(Collected data)

/-- An edge with `rst = 1` resets every register, whatever else the edge would have done, at either level; the trace
restarts empty and the block is then idle, in UNINIT, ready for a command (R250, R252). -/
def Obligations.ResetEdgeWinsAtOnce : Prop :=
  (∀ s : State, (portsNow s).rst = true → ∃ t, step s = .next t ∧ (∀ r, t.reg r = State.reset.reg r) ∧
    t.session = .uninit ∧ t.trace = [] ∧ (pins t).cmdReady = true ∧ t.inputs = s.inputs.tail) ∧
  (∀ (p : Ports) (s : State), p.rst = true → ∃ t, tick p s = .next t ∧ (∀ r, t.reg r = State.reset.reg r) ∧
    t.session = .uninit ∧ t.trace = [])

/-! ## Invariants -/

/-- Reset meets the invariant, with an empty and disciplined trace. -/
def Obligations.ResetMeetsInvariant : Prop := Inv State.reset ∧ Disciplined State.reset

/-- From every state that meets the invariant a step goes on, and to a state that meets it: no machine check is
reachable (R35, R224). -/
def Obligations.StepKeepsInvariantAndNeverStops : Prop := ∀ s : State, Inv s → ∃ t, step s = .next t ∧ Inv t

/-- A clock edge does so too (R35, R224, R270). -/
def Obligations.TickKeepsInvariantAndNeverStops : Prop :=
  ∀ (p : Ports) (s : State), Inv s → ∃ t, tick p s = .next t ∧ Inv t

/-- The invariants (a) to (g) of R35 in every state reachable from reset, whatever the host presents and the sensor
answers. -/
def Obligations.ReachableStatesMeetR35 : Prop :=
  ∀ s : State, Reachable s →
    (s.busy = false → s.cs = false) ∧
    (s.cs = true → s.csOe = true ∧ s.busCfg = true) ∧
    (s.session = .uninit → s.busCfg = false ∧ s.csOe = false ∧ s.cs = false ∧ s.busy = false) ∧
    (s.session = .ready → s.busCfg = true ∧ s.csOe = true) ∧
    (s.done = true → s.busy = false) ∧
    s.session.code ≠ 3#2 ∧
    (s.busy = true → s.upc.toNat ≤ 0x70)

/-- The select discipline of the trace since reset is kept by every step (R261, R31): select is never asserted twice,
every transfer lies inside an assertion, and the first byte of each is a command byte of the table of R31. -/
def Obligations.StepKeepsSelectDiscipline : Prop :=
  ∀ s t : State, Inv s → Disciplined s → step s = .next t → Disciplined t

/-- Every running command completes, after at most as many steps as INIT has, if no reset comes in between (R12, R140,
R165). -/
def Obligations.EveryCommandCompletes : Prop :=
  ∀ s : State, Inv s → s.busy = true → quiet (82 + 4 * Config.fwLen) s →
    ∃ n t, n ≤ 82 + 4 * Config.fwLen ∧ runSteps n s = .next t ∧ t.busy = false ∧ t.done = true

/-- Nothing the sensor answers steers the sequencer (R204, R220): from two states that differ only in answers and what
was made of them, a step goes on or stops alike, and the next states again differ only so. -/
def Obligations.SensorCannotSteer : Prop :=
  ∀ s u : State, SameControl s u →
    (∀ t, step s = .next t → ∃ v, step u = .next v ∧ SameControl t v) ∧
    (∀ f, step s = .fault f → step u = .fault f) ∧ (∀ r, step s = .refused r → step u = .refused r)

/-! ## Tick level (70_reset_and_hazards.md) -/

/-- The time base (R7): a wait of d µs lasts the least number of ticks that is at least d µs long, one or more for
d ≥ 1, and these are the durations of the two waits; with the examples of R7. -/
def Obligations.WaitsNeverFallShort : Prop :=
  (∀ d, d * Config.clkHz ≤ ticksUs d * 1000000) ∧
  (∀ d k, d * Config.clkHz ≤ k * 1000000 → ticksUs d ≤ k) ∧ (∀ d, 1 ≤ d → 1 ≤ ticksUs d) ∧
  (∀ n : BitVec 12, duration (.waitu n) = ticksUs n.toNat ∧ duration (.waitm n) = ticksUs (1000 * n.toNat)) ∧
  (Config.clkHz = 1000000 → ticksUs 20 = 20) ∧ (Config.clkHz = 16000000 → ticksUs 15 = 240) ∧
  (Config.clkHz = 1500000 → ticksUs 1 = 2 ∧ ticksUs 19 = 29)

/-- The tick level refines the event level (R270, R271, R273). From the first tick of a micro-operation, as many edges
without reset as its duration do what its event-level rule does at once, whatever the command ports carry; the received
byte of a transfer is then in the shifter. The duration must fit TPH, as those of the micro-program do (R26); that the
reserved opcode, which R271 gives no duration, stops at its first edge is the model's choice (notes/assumptions/17.md).
An edge of an idle block consumes a presented command at that one edge, with the acceptance or rejection of the event
level, and changes nothing where none is presented. -/
def Obligations.TicksRefineTheStep : Prop :=
  (∀ (s : State) (i : Instr) (ps : List Ports), s.busy = true → s.tph = 0 → fetch s = .ok i →
    duration i ≤ 2 ^ Config.wcntW → ps.length = duration i → (∀ p ∈ ps, p.rst = false) →
    tickRun ps s =
      andThen (exec i s) fun t =>
        .next { t with tph := 0, rxsh := if isTransfer i then s.answer 0 else s.rxsh }) ∧
  (∀ (s : State) (p : Ports), s.busy = false → p.rst = false →
    (p.cmdValid = true → tick p s = exec (decodeCommand p.cmdOp p.cmdCpi) s) ∧
    (p.cmdValid = false → tick p s = .next s))

/-- The waveform of a transfer, and the idle levels (R64, R125 to R129, R272): in bit `j` of a transfer, `sck` is 0 for
the first SCK_HALF ticks and 1 for the rest, and `mosi` carries bit `7 − j` of the immediate byte, of the image byte at
FW_IDX, of RAW, or of RDVAL under the mask, which is also the byte of the XFER that executing the word records; outside
transfers `sck` is 1 and `mosi` 0. The transfers are the legal words with OP from 0x5 to 0x8; nothing is stated of the
pins at an illegal one (notes/assumptions/28.md). -/
def Obligations.TransferWaveform : Prop :=
  (∀ (w : Half) (i : Instr), decodeW16 w = .ok i →
    (isTransfer i = true ↔ 5 ≤ w.toNat / 4096 ∧ w.toNat / 4096 ≤ 8)) ∧
  ∀ (s : State),
    (∀ i j k, s.busy = true → fetch s = .ok i → isTransfer i = true → j < 8 → k < 2 * Config.sckHalf →
      s.tph = 2 * j * Config.sckHalf + k →
      (pins s).sck = decide (Config.sckHalf ≤ k) ∧
      (∀ dst imm, i = .txi dst imm → (pins s).mosi = imm.getLsbD (7 - j)) ∧
      (i = .txf → (pins s).mosi = (Config.fw s.fwIdx).getLsbD (7 - j)) ∧
      (i = .txr → (pins s).mosi = s.raw.getLsbD (7 - j)) ∧
      (∀ mask, i = .txm mask → (pins s).mosi = (s.rdval &&& mask).getLsbD (7 - j)) ∧
      ∀ t, exec i s = .next t →
        ∃ tx, t.trace = s.trace ++ [.xfer tx (s.answer 0)] ∧ (pins s).mosi = tx.getLsbD (7 - j)) ∧
    (s.busy = false → (pins s).sck = true ∧ (pins s).mosi = false) ∧
    (∀ i, fetch s = .ok i → isTransfer i = false → (pins s).sck = true ∧ (pins s).mosi = false)

/-- The latencies of R274: a command admitted at an idle edge is accepted at that edge, with exactly the writes of R201;
from there BUSY is 1 for exactly the ticks of the formula, and at the edge that ends the last of them DONE is set, if no
reset comes in between; with the examples of R274. -/
def Obligations.CommandLatency : Prop :=
  (∀ (s : State) (op : BitVec 2) (n : Half) (ps : List Ports), Inv s → s.busy = false →
    admitted op s.session = true → ps.length = latency op → (∀ p ∈ ps, p.rst = false) →
    let u : State :=
      { s with busy := true, done := false, upc := entryAddress op, tph := 0,
               session := if op = 0b00#2 then .initializing else s.session,
               arg := if op = 0b10#2 then n else s.arg }
    tick { rst := false, cmdValid := true, cmdOp := op, cmdCpi := n } s = .next u ∧
      (∀ k, k < latency op → ∃ v, tickRun (ps.take k) u = .next v ∧ v.busy = true) ∧
      ∃ v, tickRun ps u = .next v ∧ v.busy = false ∧ v.done = true) ∧
  (Config.clkHz = 1000000 → Config.sckHalf = 1 → Config.fwLen = 3 →
    latency 0b11#2 = 116 ∧ latency 0b01#2 = 56 ∧ latency 0b10#2 = 100156 ∧ latency 0b00#2 = 72234) ∧
  (Config.clkHz = 16000000 → Config.sckHalf = 4 → Config.fwLen = 3 →
    latency 0b11#2 = 452 ∧ latency 0b01#2 = 452 ∧ latency 0b10#2 = 1602052 ∧ latency 0b00#2 = 1150182)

== HOW TO COMPLETE THIS TASK ==
Look above for the line containing "def Obligations.ResetMeetsInvariant : Prop" and the line containing "State), Inv s". Transcribe both, with the lines between them, exactly.

== FINISHED EXERCISE ==
def Obligations.ResetMeetsInvariant : Prop := Inv State.reset ∧ Disciplined State.reset

/-- From every state that meets the invariant a step goes on, and to a state that meets it: no machine check is
reachable (R35, R224). -/
def Obligations.StepKeepsInvariantAndNeverStops : Prop := ∀ s : State, Inv s → ∃ t, step s = .next t ∧ Inv t

/-- A clock edge does so too (R35, R224, R270). -/
def Obligations.TickKeepsInvariantAndNeverStops : Prop :=
  ∀ (p : Ports) (s : State), Inv s → ∃ t, tick p s = .next t ∧ Inv t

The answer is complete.